Extracted material:
....

-- ==== Sys2Proof/Certificates/Slice0/Obligations.lean ====
section
/-! DEFINITION. The statements about the NGC-2, each a proposition about the model. A statement about an instruction gives the
state it goes to from every state in which it may issue, and what it leaves unchanged. -/

open Sys2Proof Sys2Proof.Machine

/-! ## Scalar heads -/

/-- R185: each two-source arithmetic head writes its 64-bit result to sd and changes nothing else; a write to s0 is discarded
(R22).
R187: the logic and shift heads, with the count in b[5:0]. -/
def Obligations.ScalarArithmeticAndLogicResults : Prop :=
  (∀ (s : State) (d : SReg) (a b : XOp), s.Ready (needX [a, b] [] [.s d]) →
     ∀ e ∈ ([(.add d a b, BitVec.ofNat 64 ((s.x a).toNat + (s.x b).toNat)),
         (.sub d a b, BitVec.ofInt 64 ((s.x a).toNat - (s.x b).toNat)),
         (.mul d a b, BitVec.ofNat 64 ((s.x a).toNat * (s.x b).toNat)),
         (.mulh d a b, BitVec.ofInt 64 ((s.x a).toInt * (s.x b).toInt / 2 ^ 64)),
         (.mulhn d a b, BitVec.ofNat 64 ((s.x a).toNat * (s.x b).toNat / 2 ^ 64)),
         (.min d a b, BitVec.ofInt 64 (min (s.x a).toInt (s.x b).toInt)),
         (.max d a b, BitVec.ofInt 64 (max (s.x a).toInt (s.x b).toInt)),
         (.minn d a b, BitVec.ofNat 64 (min (s.x a).toNat (s.x b).toNat)),
         (.maxn d a b, BitVec.ofNat 64 (max (s.x a).toNat (s.x b).toNat))] : List (Instr × Word)),
       ∃ t, exec e.1 s = .next t ∧ Computes s t [(.s d, e.2.setWidth 128)] 0) ∧
  (∀ (s : State) (d : SReg) (a b : XOp), s.Ready (needX [a, b] [] [.s d]) →
     ∀ e ∈ ([(.and d a b, s.x a &&& s.x b), (.or d a b, s.x a ||| s.x b), (.xor d a b, s.x a ^^^ s.x b),
         (.andn d a b, s.x a &&& ~~~(s.x b)),
         (.shl d a b, BitVec.ofNat 64 ((s.x a).toNat * 2 ^ ((s.x b).toNat % 64))),
         (.shr d a b, BitVec.ofNat 64 ((s.x a).toNat / 2 ^ ((s.x b).toNat % 64))),
         (.sra d a b, BitVec.ofInt 64 ((s.x a).toInt / 2 ^ ((s.x b).toNat % 64))),
         (.rotl d a b, BitVec.ofNat 64 ((s.x a).toNat * 2 ^ ((s.x b).toNat % 64) +
           (s.x a).toNat * 2 ^ ((s.x b).toNat % 64) / 2 ^ 64))] : List (Instr × Word)),
       ∃ t, exec e.1 s = .next t ∧ Computes s t [(.s d, e.2.setWidth 128)] 0)

/-- R188: the bit counts, of a zero too, and the extensions, with width 64 where b[5:0] is 0.
R189: `bfx` takes n bits from bit p = b[5:0]; `bfi` replaces bits p to min(p + n − 1, 63) of sd and keeps the others. -/
def Obligations.BitCountAndFieldResults : Prop :=
  ((∀ (s : State) (d : SReg) (a : XOp), s.Ready (needX [a] [] [.s d]) →
     (∃ t n, exec (.clz d a) s = .next t ∧ Computes s t [(.s d, BitVec.ofNat 128 n)] 0 ∧ n ≤ 64 ∧
       (∀ i, i < n → (s.x a).getLsbD (63 - i) = false) ∧ (n < 64 → (s.x a).getLsbD (63 - n) = true)) ∧
     (∃ t n, exec (.ctz d a) s = .next t ∧ Computes s t [(.s d, BitVec.ofNat 128 n)] 0 ∧ n ≤ 64 ∧
       (∀ i, i < n → (s.x a).getLsbD i = false) ∧ (n < 64 → (s.x a).getLsbD n = true)) ∧
     ∃ t, exec (.popc d a) s = .next t ∧
       Computes s t [(.s d, BitVec.ofNat 128 ((List.range 64).countP fun i => (s.x a).getLsbD i))] 0) ∧
   ∀ (s : State) (d : SReg) (a b : XOp), s.Ready (needX [a, b] [] [.s d]) →
     let w := if (s.x b).toNat % 64 = 0 then 64 else (s.x b).toNat % 64
     (∃ t, exec (.sext d a b) s = .next t ∧ Computes s t [(.s d, (((s.x a).setWidth w).signExtend 64).setWidth 128)] 0) ∧
     ∃ t, exec (.zext d a b) s = .next t ∧ Computes s t [(.s d, (((s.x a).setWidth w).setWidth 64).setWidth 128)] 0) ∧
  ((∀ (s : State) (d : SReg) (a b : XOp) (n : Fin 64), s.Ready (needX [a, b] [] [.s d]) →
     ∃ t, exec (.bfx d a b n) s = .next t ∧
       Computes s t [(.s d, BitVec.ofNat 128 ((s.x a).toNat / 2 ^ ((s.x b).toNat % 64) % 2 ^ (n.val + 1)))] 0) ∧
   ∀ (s : State) (d : SReg) (a b : XOp) (n : Fin 64), s.Ready (needX [a, b] [.s d] [.s d]) →
     ∃ (t : State) (v : Word), exec (.bfi d a b n) s = .next t ∧ Computes s t [(.s d, v.setWidth 128)] 0 ∧
       ∀ i, i < 64 → v.getLsbD i =
         if (s.x b).toNat % 64 ≤ i ∧ i < (s.x b).toNat % 64 + (n.val + 1) then (s.x a).getLsbD (i - (s.x b).toNat % 64)
         else (s.here.sreg d).getLsbD i)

....

Task goal: Please give back exactly the lines of this listing beginning at the line with "(.min d a b, BitVec.ofInt" and ending with the line with "b[5:0] is 0.", both included, and nothing else.

Expected answer:
         (.min d a b, BitVec.ofInt 64 (min (s.x a).toInt (s.x b).toInt)),
         (.max d a b, BitVec.ofInt 64 (max (s.x a).toInt (s.x b).toInt)),
         (.minn d a b, BitVec.ofNat 64 (min (s.x a).toNat (s.x b).toNat)),
         (.maxn d a b, BitVec.ofNat 64 (max (s.x a).toNat (s.x b).toNat))] : List (Instr × Word)),
       ∃ t, exec e.1 s = .next t ∧ Computes s t [(.s d, e.2.setWidth 128)] 0) ∧
  (∀ (s : State) (d : SReg) (a b : XOp), s.Ready (needX [a, b] [] [.s d]) →
     ∀ e ∈ ([(.and d a b, s.x a &&& s.x b), (.or d a b, s.x a ||| s.x b), (.xor d a b, s.x a ^^^ s.x b),
         (.andn d a b, s.x a &&& ~~~(s.x b)),
         (.shl d a b, BitVec.ofNat 64 ((s.x a).toNat * 2 ^ ((s.x b).toNat % 64))),
         (.shr d a b, BitVec.ofNat 64 ((s.x a).toNat / 2 ^ ((s.x b).toNat % 64))),
         (.sra d a b, BitVec.ofInt 64 ((s.x a).toInt / 2 ^ ((s.x b).toNat % 64))),
         (.rotl d a b, BitVec.ofNat 64 ((s.x a).toNat * 2 ^ ((s.x b).toNat % 64) +
           (s.x a).toNat * 2 ^ ((s.x b).toNat % 64) / 2 ^ 64))] : List (Instr × Word)),
       ∃ t, exec e.1 s = .next t ∧ Computes s t [(.s d, e.2.setWidth 128)] 0)

/-- R188: the bit counts, of a zero too, and the extensions, with width 64 where b[5:0] is 0.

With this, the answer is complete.